Code Whittling

January 03, 2013

Reading other people's code is a valuable learning exercise, but it can be very difficult no matter how experienced or talented the original developers were. It's tough to read other people's code, especially on projects you are unfamiliar with. You may be a fan of an open-source project, and want to learn from it, but get lost once you start trying to read through it. Even if the project was exceptionally well-written, the size of the project and its unfamiliar concepts may be obstacles to an outside observer.

In recent months, I tried to learn how two open-source projects work: Rhino Licensing and xUnit. In each case, I immediately ran into the typical problem: I didn't know where to start to really get a feel for how these projects work, and the thought of just opening Solution Explorer and reading through each file in random order just didn't seem like it would be useful.

Our brains don't work like IDEs. I can't just read 100,000 lines of code and expect to retain enough of that information to be useful. Instead, I took a different tack. When I'm actually working on a team project, I don't find myself sitting still, idly reading thousands of lines of code straight through. That would be ridiculous, so why was I about to do precisely that to learn about these other projects?

Instead of pointlessly trying to read and remember everything, I wanted to pursue two other goals simultaneously: engaging with the code like an active contributor while discovering and honing in on the most relevant parts.

Act like a contributor: When working on a real project for a client, I don't just sit there and read the team's contributions straight through, for the same reason that didn't work while reading other people's open-source projects. Instead, we all gain an understanding of a project over time, through active and repeated interaction with the code. I need to implement feature X, which is similar to feature Y, so I start searching for feature Y. Maybe I compare its implementation to the user interface. Maybe I see something surprising that I would have forgotten to do in my own feature. Heck, maybe I find a bug, or a way to make both features share most of their implementation. Maybe it's not obvious how a particular identifier affects the system, so I do an escape analysis for it...

In all of these activities, our hands are glued to keyboards: writing code, refactoring code, searching through code paths, and the like. If we simulate these activities while trying to learn about someone else's open-source project, we are more likely to benefit from the activity in the same way we benefit from these activities on our own "real" projects.

Hone in on what's relevant: Large projects are daunting, and small projects aren't. Usually, there is a particular part of a project you happen to use the most and are interested in learning about. Everything else in the project is a distracting obstacle. By deliberately removing the parts that aren't too important to you, it'll be easier to focus on the parts you do care about.

I like to think of this combined activity as "Code Whittling". You destroy a project from the outside in, learning about it as you go.

Destroying a Project

I started by creating a throwaway clone of the tool I wanted to learn about. Then, I thought of its features from the point of view of someone using it within their own project, and identified the main features that I don't care about. These feature may very well be useful, but were unrelated to the ones I really wanted to learn about. I started violently removing those "irrelevant" features left and right. After gutting the major features I wasn't interested in learning about, I was left with a smaller task and had a better feel for the high-level organization of the project.

Even at this point, though, I didn't stop whittling.
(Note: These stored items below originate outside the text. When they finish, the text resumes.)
-- ==== Sys2Proof/Proofs/Status.lean ====
section
/-! SUPPORT. The status outputs, the state right after reset, and the one register the status outputs report besides
`conn_state`: what writes `err` (10_state R23 to R25, R34). -/

namespace Sys2Proof.Machine

/-! ### Status outputs -/

/-- Settles O7, by the codes of `conn_state` and of `err`. -/
theorem statusOutputs : Obligations.StatusOutputs := by
  intro s
  refine ⟨?state, ?err, ?fault⟩
  case state => unfold stState; cases s.regs.connState <;> rfl
  case err => unfold stErr; cases s.regs.err <;> rfl
  case fault =>
    unfold faultOut stState stErr
    cases s.regs.connState <;> cases s.regs.err <;> decide

/-! ### The state right after reset -/

/-- The reset registers make no byte step due (20_memory R63). -/
theorem dataDue_of_reset_regs {s : State} (h : s.regs = Regs.reset) : dataDue s = none :=
  dataDue_of_waiting (.inl (by rw [h]; exact ⟨rfl, rfl⟩))

/-- From the reset registers a step touches no channel but `CMD`. -/
theorem step_of_reset_regs_io {s t : State} (h : s.regs = Regs.reset) (hs : step s = .next t) :
    t.io = s.io ∨ t.io = (takeCmd s).io := by
  cases step_cases hs with
  | hold => exact .inl rfl
  | reset => simp
  | upgrade => exact .inr (by simp [takeCmd])
  | encode _ _ _ _ _ _ _ hc => rw [h] at hc; cases hc
  | close => exact .inr (by simp [takeCmd])
  | data _ _ _ _ hd => rw [dataDue_of_reset_regs h] at hd; cases hd

/-- Settles O5: the values are read off `Regs.reset`, and a step from them takes at most a command. -/
theorem resetValues : Obligations.ResetValues := by
  refine ⟨by decide, by decide, fun s t h hs => ?_⟩
  rcases step_of_reset_regs_io h hs with ht | ht <;> simp [ht]

/-! ### What writes `err` -/

/-- `ENCODE` up to 65536 keeps `err`; above, it faults (43 R201, R204). -/
theorem encodeOp_err (n : BitVec 32) (s : State) :
    (encodeOp n s).regs.err = if 65536 < n.toNat then .payloadTooLarge else s.regs.err := by
  unfold encodeOp; split <;> rfl

@[simp] theorem h1Op_err (s : State) : (h1Op s).regs.err = s.regs.err := by
  unfold h1Op
  split
  · split <;> rfl
  · rfl

/-- A data step that changes `err` is one of the two fault forms of frame byte 1 (41 R164, R165). -/
theorem DataStep.err_cases {s u t : State} {i : Instr} (h : DataStep s u i t) (hu : u.regs = s.regs) :
    t.regs.err = s.regs.err ∨
    (i = .rxfLen64 ∧ t.regs = terminated .unsupportedLength) ∨
    ((∃ l, i = .rxfUnmasked l) ∧ t.regs = terminated .maskBitClear) := by
  cases h
  case form hf =>
    cases hf
    case unmasked => exact .inr (.inr ⟨⟨_, rfl⟩, rfl⟩)
    case len64 => exact .inr (.inl ⟨rfl, rfl⟩)
    case len16 => exact .inl (by simp [len16Op, hu])
    case len7 => exact .inl (by simp [len7Op, hu])
  all_goals exact .inl (by simp [hu])

/-- Settles O46, by the inversion of `step`: outside reset, `ENCODE` above 65536 and the two fault forms, every case
keeps `err`. -/
theorem errIsWrittenOnlyByFaults : Obligations.ErrIsWrittenOnlyByFaults := by
  refine ⟨by decide, fun s t hs hne => ?_⟩
  cases step_cases hs with
  | hold => exact absurd rfl hne
  | reset _ hr => exact .inl ⟨hr, rfl⟩
  | upgrade => simp at hne
  | close => simp at hne
  | encode n _ _ hf =>
    by_cases hn : 65536 < n.toNat
    · refine .inr ⟨by simp [encodeOp, hn], .inr (.inr ⟨⟨n, hf, hn⟩, by simp [encodeOp_err, hn]⟩)⟩
    · simp [encodeOp_err, hn] at hne
  | data i _ hf _ _ he =>
    rcases he.err_cases (takeTurn_regs s) with h | ⟨rfl, h⟩ | ⟨⟨l, rfl⟩, h⟩
    · exact absurd h hne
    · exact .inr ⟨by simp [h], .inl ⟨hf, by simp [h]⟩⟩
    · exact .inr ⟨by simp [h], .inr (.inl ⟨⟨l, hf⟩, by simp [h]⟩)⟩

end Sys2Proof.Machine
end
Within the features I did care about, there were now some unused classes, unused methods, and unused fields, some identified by ReSharper. I started removing these, too, which in some cases had a cascading effect. This step left me with the code that I really wanted to learn about.

Armed with the confidence of working with something that was now smaller and somewhat familiar, I started applying small refactorings. Within a pefectly good and still-used method, I would try to rewrite parts in my own style. "If I was the original contributor, how would I have implemented this tiny bit here?" or, "If I was going to write an alternative project, what would I have named that concept?"
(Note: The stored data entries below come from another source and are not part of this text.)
-- ==== Sys2Proof/Proofs/Instances.lean ====
section
/-! PROOF. A step of one place in the list of the machines with common tables (60_exceptions.md
R168). -/

namespace Sys2Proof.Machine

/-- Settles O43: the step replaces one place of the list, by a state with the same tables. -/
theorem instancesDoNotInterfere : Obligations.InstancesDoNotInterfere := by
  intro sys n s hn
  obtain ⟨s', hs'⟩ := s.exists_stepsTo
  obtain ⟨hlt, hget⟩ := List.getElem?_eq_some_iff.mp hn
  have hstep : sys.stepAt n = .next (sys.set n s') := by
    simp only [System.stepAt, hn, hs'.step_eq]
  refine ⟨sys.set n s', s', hstep, hs'.step_eq, List.getElem?_set_self hlt,
    fun m hm => List.getElem?_set_ne hm.symm, List.length_set, fun sbox hall => ?_⟩
  simp only [System.sharesSBox, List.all_eq_true, decide_eq_true_eq] at hall ⊢
  intro u hu
  rcases List.mem_or_eq_of_mem_set hu with hold | rfl
  · exact hall u hold
  · exact hs'.sbox_eq.trans (hall s (List.mem_of_getElem? hn))

end Sys2Proof.Machine
end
I found that actually working with the code like this, even though the "work" itself was not strictly productive, helped me to get a better understanding of the project than I would have gotten simply reading through it all. This activity kept me focused, and helped me to see the major concepts through the eyes of the real contributors, all while honing in on the information I was originally after.

In the coming weeks, we'll walk through this process on a few open-source projects, starting with my previous experiences whittling Rhino Licensing and xUnit.